Она пока молчала, не будучи уверена в причине своего состояния.

Через несколько дней ей снова стало дурно… появилась слабость, которую она не могла преодолеть, головная боль, ночью выступила сильная испарина. Но тогда же стало ясно, что она не беременна. Ка-Нейт была рада, что муж проведет последующие несколько ночей отдельно от нее – она не хотела тревожить его своим недомоганием.

Не только ей, но и Мерит-Хатхор стало ясно, что она больна.

========== Глава 33 ==========

Вскоре после того, как проявилась болезнь Ка-Нейт, занемогла Нофрет. Госпожу Нофрет осмотрел опытный Уну и, покачав головой, сказал, что у нее слабое сердце… должно быть, с молодости… но только сейчас это обнаружилось…

Нофрет было пятьдесят два года – старая, хрупкая, но красивая женщина, продолжавшая, как в молодости, слишком густо подводить глаза, резко и шумно выражать свои чувства, хотя это было ей вредно. Она не слегла в постель, а продолжала жить как жила, возясь с внуками, вникая во все дела дома и постоянно споря с дочерью насчет воспитания детей и домашних мелочей, пока однажды не почувствовала сильную боль в груди, сильный страх смерти и слабость – ни с того ни с сего. Нофрет уложили в постель и предписали полный покой. Врач поил ее укрепляющими снадобьями, но они помогали мало.
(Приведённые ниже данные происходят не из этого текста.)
-- ==== Sys2Proof/Machine/Modules.lean ====
section
/-! DEFINITION. Pluggable modules and the optics life ledger (R80-R96, 02_ports.md). -/
namespace Sys2Proof.Machine
open Sys2Proof

/-- The modules are inputs M0-M47. -/
def onModule (m : Nat) (s : State) (f : State → Out) : Out := if 48 ≤ m then .fault .noSuchUnit else f s

/-! ### Ledger (R90-R95) -/

/-- R90: the position of a module's record. -/
def ledgerFind (l : List LedgerRec) (vendor serial : Bytes) : Option Nat :=
  l.findIdx? (fun r => r.vendor == vendor && r.serial == serial)

/-- Changes the record of a module, if it has one. -/
def State.ledgerUpd (s : State) (vendor serial : Bytes) (f : LedgerRec → LedgerRec) : State :=
  { s with port.ledger := s.port.ledger.map (fun r => if r.vendor == vendor && r.serial == serial then f r else r) }

/-- The record belongs to a module that is inserted. -/
def State.inserted (s : State) (r : LedgerRec) : Bool :=
  s.port.mods.any (fun e => e.2.present && e.2.vendor == r.vendor && e.2.serial == r.serial)

/-- R95: the record that a new module takes when all are in use: the oldest last_seen_h of those not inserted, the first of
several with the same (DESIGN CHOICE). -/
def State.ledgerVictim (s : State) : Option LedgerRec :=
  (s.port.ledger.filter (fun r => !s.inserted r)).foldl (fun (a : Option LedgerRec) r =>
    match a with | none => some r | some q => if r.lastSeenH < q.lastSeenH then some r else some q) none

/-- R90, R95: the record of a module that is inserted. Until its first removal or flush the last_seen_h of a new record is that
of the insertion (DESIGN CHOICE). -/
def State.ledgerInsert (s : State) (vendor serial : Bytes) : State :=
  let seen (r : LedgerRec) : LedgerRec := { r with insertions := min 65535 (r.insertions + 1) }
  let new : LedgerRec := { vendor, serial, firstSeenH := s.hours, lastSeenH := s.hours, insertions := 1 }
  if (ledgerFind s.port.ledger vendor serial).isSome then s.ledgerUpd vendor serial seen
  else if s.port.ledger.length < 16320 then { s with port.ledger := s.port.ledger ++ [new] }
  else match s.ledgerVictim with
    | some v =>
      { s with port.ledger := s.port.ledger.map (fun (r : LedgerRec) =>
          if r.vendor == v.vendor && r.serial == v.serial then new else r) }.raise 0x018B (padTo 16 v.vendor ++ padTo 16 v.serial)
    | none => s

/-- R94: the rating of an inserted module is met for the first time. -/
def State.ratingCheck (s : State) (m : Nat) : State :=
  let x := s.mod_ m
  match (ledgerFind s.port.ledger x.vendor x.serial).bind (fun i => s.port.ledger[i]?) with
  | some r =>
    if r.ratedH != 0 && !r.passed && 60 * r.ratedH ≤ r.weightedQSec / 240 then
      (s.ledgerUpd x.vendor x.serial (fun q => { q with passed := true })).raise 0x018A
        (d4 m ++ d4 (r.weightedQSec / 240) ++ d4 r.ratedH)
    else s
  | none => s

/-- R92, R623: the ledger goes to the copy without the highest committed sequence number; the flush is the last_seen_h of
every module that is inserted (Table 02-3). -/
def State.ledgerWrite (s : State) : State :=
  let l := s.port.ledger.map (fun r => if s.inserted r then { r with lastSeenH := s.hours } else r)
  let w := pairWrite s.port.ledgerA s.port.ledgerB l
  { s with port.ledger := l, port.ledgerA := w.1, port.ledgerB := w.2 }

/-- The 64 bytes of a record (Table 02-3). -/
def ledgerBytes (r : LedgerRec) : Bytes :=
  let b := padTo 16 r.vendor ++ padTo 16 r.serial ++ toLe 4 (r.laserOnSec / 60) ++ toLe 4 (r.weightedQSec / 240) ++
    toLe 4 r.firstSeenH ++ toLe 4 r.lastSeenH ++ toLe 2 r.insertions ++ toLe 2 r.alarms ++ toLe 1 (b2n r.passed) ++
    zeros 3 ++ toLe 4 r.ratedH
  b ++ toLe 4 (crc32 b)

/-- Table 02-4: the temperature weight in quarters. -/
def tempWeight (t : Int) : Nat :=
  if t < 35 then 1 else if t < 45 then 2 else if t < 55 then 4 else if t < 65 then 8 else if t < 75 then 16 else 32

/-! ### Accesses (R83-R85) -/

/-- The bytes of a MODULE_READ payload. -/
def State.moduleBytes (s : State) (b : Bytes) : Bytes :=
  (List.range (byteAt b 4)).map (fun i => s.cmisByte (byteAt b 0) (cmisAddr (byteAt b 1) (byteAt b 2) (byteAt b 3 + i)))

/-- Writes the bytes of a MODULE_WRITE payload. -/
def State.moduleStore (s : State) (b : Bytes) : State :=
  let m := byteAt b 0
  let x := s.mod_ m
  s.setMod m { x with mem := (numbered 0 (slice b 5 (byteAt b 4))).foldl (fun (a : List Host.Cell) e =>
    Tbl.set a (cmisAddr (byteAt b 1) (byteAt b 2) (byteAt b 3 + e.1)) e.2) x.mem }

/-- The module answers: accesses that waited complete, and it is no longer unresponsive (DESIGN CHOICE: the spec does not say
when that mark goes). -/
def State.moduleAnswers (s : State) (m : Nat) : State :=
  let t := s.setMod m { s.mod_ m with retries := 0, unresponsive := false }
  (t.hif.openCmds.filter (fun o => o.kind == .moduleAccess m false || o.kind == .moduleAccess m true)).foldl
    (fun (a : State) o =>
      if o.kind == .moduleAccess m false then a.finishOpen o stOk (a.moduleBytes o.cmd.payload)
      else (a.moduleStore o.cmd.payload).finishOpen o stOk) t

/-- Accesses that waited for a module end with a status. -/
def State.moduleAborts (s : State) (m status : Nat) : State :=
  (s.finishKind (.moduleAccess m false) status).finishKind (.moduleAccess m true) status

/-- The lanes of a module, and whether one of the ports on them is up (R96). -/
def State.modulePortsUp (s : State) (m : Nat) : Bool :=
  match (s.mod_ m).lanes with
  | some (f, n) => (List.range n).any (fun i => ((s.laneOwner (f + i)).map (fun p => (s.prt p).up)).getD false)
  | none => false

/-- R96: the write reaches page 00h bytes 128-255. -/
def identityWrite (b : Bytes) : Bool := byteAt b 1 == 0 && 128 < byteAt b 3 + byteAt b 4

/-- R96: the write would change the module's data path: CMIS page 10h, which holds the data path and lane controls, or byte
26 of the lower memory, which holds low power and reset (PRESUMED, log 14). -/
def dataPathWrite (b : Bytes) : Bool :=
  (byteAt b 1 == 0x10 && 128 < byteAt b 3 + byteAt b 4) || (byteAt b 3 ≤ 26 && 26 < byteAt b 3 + byteAt b 4)

/-- The access may not be tried: no such module, or none inserted; then the range of the access. -/
def State.accessStatus (s : State) (b : Bytes) : Nat :=
  let m := byteAt b 0
  if 47 < m || !(s.mod_ m).present then stNotFound
  else if !inRange (byteAt b 4) 1 128 || 256 < byteAt b 3 + byteAt b 4 then stBadParam
  else 0

/-- MODULE_READ (R83-R85). While an access to the module goes unacknowledged, the command waits for it. -/
def moduleReadSpec : CmdSpec :=
  { opcode := 0x0106, long := fun b => 5 ≤ b.length, size := fun b => byteAt b 4, reads := true }

def cmdModuleRead (c : Cmd) (s : State) : Res :=
  gate moduleReadSpec (fun c s =>
    let b := c.payload
    let m := byteAt b 0
    if s.accessStatus b != 0 then Res.err s (s.accessStatus b)
    else if !s.busUp m || (s.mod_ m).unresponsive then Res.err s stTimeout
    else if (s.mod_ m).retries != 0 then { st := s, async := some (.moduleAccess m false) }
    else { st := s, result := s.moduleBytes b }) c s

def execModuleRead (c : Cmd) (s : State) : Out := serve c cmdModuleRead s

/-- MODULE_WRITE (R83-R85, R96). -/
def moduleWriteSpec : CmdSpec :=
  { opcode := 0x0107, long := fun b => 5 ≤ b.length && 5 + byteAt b 4 ≤ b.length }

def cmdModuleWrite (c : Cmd) (s : State) : Res :=
  gate moduleWriteSpec (fun c s =>
    let b := c.payload
    let m := byteAt b 0
    if s.accessStatus b != 0 then Res.err s (s.accessStatus b)
    else if identityWrite b || (dataPathWrite b && s.modulePortsUp m) then Res.err s stRefused
    else if !s.busUp m || (s.mod_ m).unresponsive then Res.err s stTimeout
    else if (s.mod_ m).retries != 0 then { st := s, async := some (.moduleAccess m true) }
    else { st := s.moduleStore b }) c s

def execModuleWrite (c : Cmd) (s : State) : Out := serve c cmdModuleWrite s

/-- MODULE_INT_UNMASK (R89). -/
def moduleIntUnmaskSpec : CmdSpec := { opcode := 0x0108, long := fun b => 2 ≤ b.length, clean := fun b => flagsIn b 1 2 }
Вскоре госпожа встала с постели и вернулась к прежней жизни, хотя дочь плакала и упрашивала ее поберечь себя.

– Зачем я буду лежать? – возмутилась Нофрет.

Через неделю приступ сердечной болезни повторился, с еще большей силой. Врач, тщательно выслушавший сердце госпожи, повторил ей то же самое – покойно лежать и избегать волнений, но очень помрачнел. Он шепнул Ка-Нейт, что опасается, будто часть сердца ее матери умерла.

Ка-Нейт закрылась в уединенной комнате и долго плакала. Она никому не говорила, что и сама чувствует недомогание; муж часто спрашивал ее, почему она так бледна, а Ка-Нейт улыбалась и отвечала, что причина в тревоге за мать. Сейчас у нее нарушился сон, чаще выступала испарина по ночам и накатывала такая слабость, что Ка-Нейт едва могла скрывать ее.

Тою же ночью Нофрет умерла – во сне.

Ка-Нейт было так плохо, что она не могла как полагалось соблюсти траур – слегла. Ее шестилетний сын выполнял все божественные предписания за нее – молился, участвуя во всех обрядах наравне с отцом, красивый, печальный и серьезный. Иногда Ка-Нейт казалось, что перед нею маленький жрец. Аменемхет был удивительно похож на отца – порою, встречая его глубокий взгляд, мать ожидала, что он начнет поучать ее, как ее господин. Но мальчик воспитывался в полном почтении к ней и к старшим.

Меритамон была более легкомысленной и веселой – она развеивала печаль матери и торжественность этого дома. Это дитя почти полностью принадлежало Ка-Нейт: отец не отказывал девочке во внимании и ласке, но всегда так, точно снисходил к ней. Точно его мысли занимали более серьезные предметы – сын.

Вот и сейчас девочка была рядом с матерью, когда господин дома и его наследник говорили с богами. Меритамон щебетала о чем-то, играя со своими куклами, а мать с грустной улыбкой следила за ней – полулежа в постели, с разбросанными по подушке черными волосами и тенями вокруг запавших глаз. Ка-Нейт не могла понять, отчего ее разбила такая слабость, что она едва может ходить – словно вдруг состарилась. У нее ничего не болело… а иногда казалось, будто все тело больно.

Девочка вдруг оставила игру, подошла к матери и погладила ее по лбу нежными ручками.

Ка-Нейт прослезилась.

– Ты любишь меня, моя дорогая?

– Люблю, – ответила Меритамон. – Почему ты лежишь, мама?

– Я сейчас встану, – с улыбкой сказала Ка-Нейт и села в постели. Это потребовало такого усилия, что молодая женщина испугалась.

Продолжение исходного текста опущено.